If this is trying to avoid extras of shifting elements, you would have to specify the size of the listB initially, right? How would this work?
It’s true that I could make this work without having to worry much like this. However, I want to learn to use the right data structure more efficiently. I do need to read more.
What I meant is… I actually read that they’re not touching collections because of backwards compatibility. So, while they could make it a lot better, they do not, so it’s up to us to do it. :clue:
@princec
Pardon me for my lack of understanding. Is it like for example…
- You have a main ArrayList listA(front buffer).
- When you iterate it every frame, create a temporary ArrayList listB.
- Whenever it requires you to add or remove game object, you would add into listB.
- Then copyOf listB into listA?
If this is trying to avoid extras of shifting elements, you would have to specify the size of the listB initially, right? How would this work?
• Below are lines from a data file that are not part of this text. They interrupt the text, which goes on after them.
/-- AGATHER, AGATHER_PART_TIMEOUT, and what the message PART does (14 R356 to R359). How a part is cut into pieces is the model's (log entry 51). -/
def Obligations.GatherRows : Prop :=
  (∀ (p : Fin 8) (v : Fin 96) (op : BitVec 128) (s : State) (k : Nat) (c : Ctx) vc o d n gm g src dst dig ord own x t, o = sdmWord op 0x21 → atEngine s p v k 3 o c vc → agatherBad o = none →
      64 * bits o 23 8 < spLimit → devPoison s (spBase (pcoreOf c v) + 64 * bits o 23 8) 64 = false → d = devRead s (spBase (pcoreOf c v) + 64 * bits o 23 8) 64 → gatherDescBad d = false →
      n = fieldB d 0x10 8 → gm = bits o 7 6 → g = max 1 (groupSize c gm) → (fieldB d 0x20 1 = 0 ∨ fieldB d 0x1C 4 + g ≤ 65536) →
      mapRange s k c (fieldB d 0 8) n = .ok src → mapRange s k c (fieldB d 8 8) (g * n) = .ok dst → (∀ i < n / 64, devPoison s (src + 64 * i) 64 = false) →
      dig = crc64 (devRead s src n) → ord = tgetD vc.ords 0 0 → own = groupIdx c gm c.rank →
      x = ({ v := v, ord := ord, gmode := gm, own := own, g := g, dst := dst, len := n, layer := fieldB d 0x18 4, vidx := fieldB d 0x1C 4, vmode := fieldB d 0x20 1, got := [own],
             count := (part s (k / 16)).points, cia := runCia vc, step := c.step } : Gather) →
      t = takeOrd (modCtx s k (fun c => { c with gathers := c.gathers ++ [x] })) k v →
      exec (.agather p v op) s = .next (drainParts (versionStep (partSend (if src = dst + own * n then t else moveBytes t (k / 16) src (dst + own * n) n)
        k c x own dig (partTargets c x own c.rank)) k x own dig) k v ord))
  ∧ (∀ (p : Fin 8) (v : Fin 96) (s : State) (k : Nat) (c : Ctx) vc x, atWork s p v k c vc →
      c.gathers.find? (fun x => x.v = v.val && decide (x.got.length < x.g) && decide ((part s p).points ≥ x.count + musterTimeout s c)) = some x →
      exec (.agatherPartTimeout p v) s = .next (fault1 s k { cause := 0x1E, unit := 11, vcore := some v, d0 := musterD0 c }))
  ∧ (∀ (m : CteMsg) (s : State) (k port : Nat) (c : Ctx) x n a old, ctxOf s k = some c → c.gathers.find? (fun x => x.v = m.id && x.ord = m.inst) = some x →
      n = m.data.length → old = tgetD x.fill m.first (0, 0) → a = x.dst + m.first * x.len + old.1 →
      ((m.gmode ≠ x.gmode ∨ x.g ≤ m.first ∨ x.got.contains m.first = true ∨ m.count * 64 ≠ n ∨ x.len < old.1 + n ∨ n = 0) →
        applyCte s k port 7 m = fault1 s k (cteProb m.id m.first m.node))
      ∧ (∀ u crc, m.gmode = x.gmode → m.first < x.g → x.got.contains m.first = false → m.count * 64 = n → old.1 + n ≤ x.len → 0 < n → crc = crc64From old.2 m.data →
        u = modGather (hbmUse (landData s a m.pmask m.data) (k / 16) a n) k x.v x.ord (fun y => { y with fill := tput y.fill m.first (old.1 + n, crc) }) →
        (old.1 + n < x.len → applyCte s k port 7 m = u)
        ∧ (∀ w z y, old.1 + n = x.len → w = (if m.torn then devTaint u (x.dst + m.first * x.len) x.len else u) →
          z = (if crc ≠ m.digest then satFld (devTaint w (x.dst + m.first * x.len) x.len) (rNetPorterr port) 47 32 1 else w) →
          y = versionStep (modGather z k x.v x.ord (fun y => { y with got := y.got ++ [m.first] })) k x m.first m.digest →
          ∀ e, ctxOf y k = some e → applyCte s k port 7 m = partSend y k e x m.first m.digest (partTargets e x m.first m.rank)))
      ∧ (∀ y, c.gathers.find? (fun x => x.v = y.id && x.ord = y.inst) = none → cteEarly c 7 y = true → applyCte s k port 7 y = keepEarly s k port 7 y))

/-- PERMUTE (14 R360, R361). -/
def Obligations.PermuteRow : Prop :=
  ∀ (p : Fin 8) (v : Fin 96) (op : BitVec 128) (s : State) (k : Nat) (c : Ctx) (vc : Vcore) (o da n nout : Nat) (hd : Bytes), o = sdmWord op 0x22 → atEngine s p v k 3 o c vc →
    permuteBad c o = none → da = spBase (pcoreOf c v) + 64 * bits o 27 12 → hd = devRead s da 64 → n = 64 + 32 * (fieldB hd 0 4 + fieldB hd 4 4) →
    64 * bits o 27 12 + n ≤ spLimit → devPoison s da 64 = false → (∀ i < (n + 63) / 64, devPoison s (da + 64 * i) 64 = false) → nout = fieldB hd 0 4 →
    ∀ outB inB outs ins probs, outB = (List.range nout).map (fun i => devRead s (da + 64 + 32 * i) 32) → inB = (List.range (fieldB hd 4 4)).map (fun i => devRead s (da + 64 + 32 * (nout + i)) 32) →
    outs = outB.map (outEntry s k c vc v) → ins = inB.map (inEntry s k c vc v (fieldB hd 8 8) (fieldB hd 0x10 8)) →
    probs = oneEach (permuteDesc c vc v hd outB inB ++ errs outs ++ errs ins) →
    (probs ≠ [] → exec (.permute p v op) s = .next (faultCtx s k probs))
    ∧ (probs = [] → exec (.permute p v op) s = .next (permuteArrive ((oks outs).foldl (fun s e =>
        match e with
        | (some (x, a, dst, len), _) =>
          match stream s x with
          | none => s
          | some st =>
            if (sendFrames s (maxPay s (dieOfSidx x)) a dst len true).isEmpty then s else queueFrames (modCtx s k (fun c => { c with permutes := c.permutes.map (fun q => if q.v = v.val && q.phase = 1
              then { q with sends := q.sends ++ [{ cia := runCia vc, sidx := x, seq := seqAdd st.sndNxt ((sendFrames s (maxPay s (dieOfSidx x)) a dst len true).length - 1) }] } else q) })) x
              (sendFrames s (maxPay s (dieOfSidx x)) a dst len true)
        | (none, some (a, b, len)) => moveBytes s (k / 16) a b len
        | (none, none) => s) (takeOrd (modCtx s k (fun c => { c with permutes := c.permutes ++ [{ v := v, bell := bits o 11 6, cia := runCia vc, copies := oks ins, outB := outB.foldl (fun a e => a + fieldB e 8 8) 0 }] })) k v)) k))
ArrayList<Entity> entities0 = new ArrayList<Entity>(), entities1 = new ArrayList<Entity>();
.
.
.
for (int i = 0; i < entities0.size(); i ++) {
Entity e = entities0.get(i);
if (e.isActive()) {
e.process();
}
if (e.isActive()) {
entities1.add(e);
}
}
ArrayList<Entity> temp = entities0;
entities0 = entities1;
entities1 = temp;
entities1.clear();
Two things to note that look unusual at first:
- Two checks to isActive() are required.
- The size of entities0 can increase during processing (spawn a bullet, etc); that is why we do not use an iterator and dynamically check the size every loop iteration.
Cas
…
God damn it! Why did I not think about that before?! You have no idea what you’ve done to me now! Now I’m stuck with experimenting with multithreading for another week or so! Damn it!!!
Cas: Pure curiosity. Why the choice to spawn in the current active list rather than the next?